Material for this task Block Start
-- ==== Sys2Proof/Machine/Serve.lean ====
section
/-! DEFINITION. The service of one request at its owning tile: homes, holds, Eaves, merge buffer, write queue and
DRAM, the Tideline and the mirror frame of a store, and its answer (04; 08 R222, R231; 10 R302; 11 R332, R350). -/

namespace Sys2Proof.Machine

/-- Response codes: success; Completer Abort; CXL.mem error response; Unsupported Request; Configuration Request Retry
Status; Malformed TLP; Unsupported of the CXL mailbox. -/
abbrev rOk := 0
abbrev rAbort := 1
abbrev rError := 2
abbrev rUnsupported := 3
abbrev rRetry := 4
abbrev rMalformed := 5

/-- Owning tile and tile offset of a request (01 R18); two requests to one line. -/
def Req.owner (r : Req) : Nat := r.dpa / 2 ^ 43
def Req.toff (r : Req) : Nat := r.dpa % 2 ^ 43
def Req.sameLine (r q : Req) : Bool := decide (r.dpa / 64 = q.dpa / 64)
def Req.isRead (r : Req) : Bool := decide (r.kind = .read)
def Req.isStore (r : Req) : Bool := decide (r.kind = .store)
def Req.isAtomic (r : Req) : Bool := !r.isRead && !r.isStore
/-- A store of the whole line; a store with poison is one (03 R86). -/
def Req.wide (r : Req) : Bool := r.poison || decide (r.mask = Mask.full)
def Req.fromHost (r : Req) : Bool := match r.src with | .host _ => true | .ctx _ => false
def Req.via (r : Req) : Option Via := match r.src with | .host v => some v | .ctx _ => none

/-- The source unit of a request within its tile: the host port, for requests of the device's own mailboxes too, or the sequencers; and
the place of a request in the order of stamped events: stamp, tile, source unit, place within the unit (01 R36). -/
def Req.unit (r : Req) : Nat := match r.src with | .host _ => 0 | .ctx n => if n = noCtx then 0 else 3
def Req.key (r : Req) : Nat := ((r.stamp * 8 + r.tile % 8) * 8 + r.unit) * 65536 + r.order % 65536

/-- What a counter may filter a request by (16 R480). -/
def Req.attr (r : Req) : Attr :=
  { sess := some r.sess, tile := r.tile, link := if r.fromHost then some r.link else none, ld := if r.fromHost then some r.ld else none,
    pl := r.pl, dpa := some r.dpa, cls := some (if r.isRead then 0 else if r.isStore then 1 else 2) }

/-- Count an event of a request that it has at most once, and note that it has been counted. -/
def State.tallyOnce (s : State) (r : Req) (k t b ev : Nat) : State := if r.noted.contains k then s else s.tally t b ev r.attr
def Req.note (r : Req) (k : Nat) : Req := if r.noted.contains k then r else { r with noted := k :: r.noted }

/-- The latency target of a request in ns: the smaller of the session's, when that is not 0, and the link's for its class (04 R134). -/
def State.target (s : State) (tile link sess : Nat) : Nat :=
  let q := s.param (pid bSess 1023 3) sess
  let p := (s.param (pid bPort tile (0x40 + 4 * link + fld q 1 0)) 0).toNat
  if fld q 31 16 = 0 then p else min (fld q 31 16) p

/-- The age of a request at its owning tile, in ticks, and its urgency (04 R134, Table 4-9). -/
def State.age (s : State) (r : Req) : Nat := s.localCount r.owner - r.stamp
def State.urgency (s : State) (r : Req) : Nat := urgencyOf r.lat (s.age r)

/-- A request carries the QoS class of its session and its latency target (04 R134). -/
def State.withTarget (s : State) (r : Req) : Req :=
  { r with qos := fld (s.param (pid bSess 1023 3) r.sess) 1 0, lat := s.target r.tile r.link r.sess }

/-- Add to a counter of 48 bits of a session (11 R352). -/
def State.addStall (s : State) (sess t k n : Nat) : State :=
  let c := s.ctr (stallKey sess t k)
  s.setCtr (stallKey sess t k) { c with cnt := (c.cnt + n) % 2 ^ 48, ovf := c.ovf || decide (2 ^ 48 ≤ c.cnt + n) }

/-- Account the nanoseconds of a stall under its cause, and its end (11 R352). -/
def State.stallNs (s : State) (r : Req) (st : Option (Nat × Nat)) : State :=
  match st with | some (c, t0) => if s.pmc.frozen then s else s.addStall r.sess r.owner (8 + c) ((s.clock - t0) / 4) | none => s
def State.endStall (s : State) (r : Req) (st : Option (Nat × Nat)) : State :=
  match st with
  | some (c, _) => if s.pmc.frozen then s else (((s.stallNs r st).addStall r.sess r.owner c 1).tally r.owner (if c ≤ 2 then 21 else 20) 0x0002 r.attr).tally r.owner (if c ≤ 2 then 21 else 20) (0x0010 + c) r.attr
  | none => s

/-- Put a wait into the list, in the order of stamped events (01 R36; 03 R84). -/
def insertWait (w : Wait) : List Wait → List Wait
  | [] => [w]
  | v :: l => if w.req.key < v.req.key then w :: v :: l else v :: insertWait w l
Material for this task Block End
| Work item |
Verbatim output is expected for the lines from the start of the data to the line in which "def Req.key (r" appears, both included.

| Result below |
-- ==== Sys2Proof/Machine/Serve.lean ====
section
/-! DEFINITION. The service of one request at its owning tile: homes, holds, Eaves, merge buffer, write queue and
DRAM, the Tideline and the mirror frame of a store, and its answer (04; 08 R222, R231; 10 R302; 11 R332, R350). -/

namespace Sys2Proof.Machine

/-- Response codes: success; Completer Abort; CXL.mem error response; Unsupported Request; Configuration Request Retry
Status; Malformed TLP; Unsupported of the CXL mailbox. -/
abbrev rOk := 0
abbrev rAbort := 1
abbrev rError := 2
abbrev rUnsupported := 3
abbrev rRetry := 4
abbrev rMalformed := 5

/-- Owning tile and tile offset of a request (01 R18); two requests to one line. -/
def Req.owner (r : Req) : Nat := r.dpa / 2 ^ 43
def Req.toff (r : Req) : Nat := r.dpa % 2 ^ 43
def Req.sameLine (r q : Req) : Bool := decide (r.dpa / 64 = q.dpa / 64)
def Req.isRead (r : Req) : Bool := decide (r.kind = .read)
def Req.isStore (r : Req) : Bool := decide (r.kind = .store)
def Req.isAtomic (r : Req) : Bool := !r.isRead && !r.isStore
/-- A store of the whole line; a store with poison is one (03 R86). -/
def Req.wide (r : Req) : Bool := r.poison || decide (r.mask = Mask.full)
def Req.fromHost (r : Req) : Bool := match r.src with | .host _ => true | .ctx _ => false
def Req.via (r : Req) : Option Via := match r.src with | .host v => some v | .ctx _ => none

/-- The source unit of a request within its tile: the host port, for requests of the device's own mailboxes too, or the sequencers; and
the place of a request in the order of stamped events: stamp, tile, source unit, place within the unit (01 R36). -/
def Req.unit (r : Req) : Nat := match r.src with | .host _ => 0 | .ctx n => if n = noCtx then 0 else 3
def Req.key (r : Req) : Nat := ((r.stamp * 8 + r.tile % 8) * 8 + r.unit) * 65536 + r.order % 65536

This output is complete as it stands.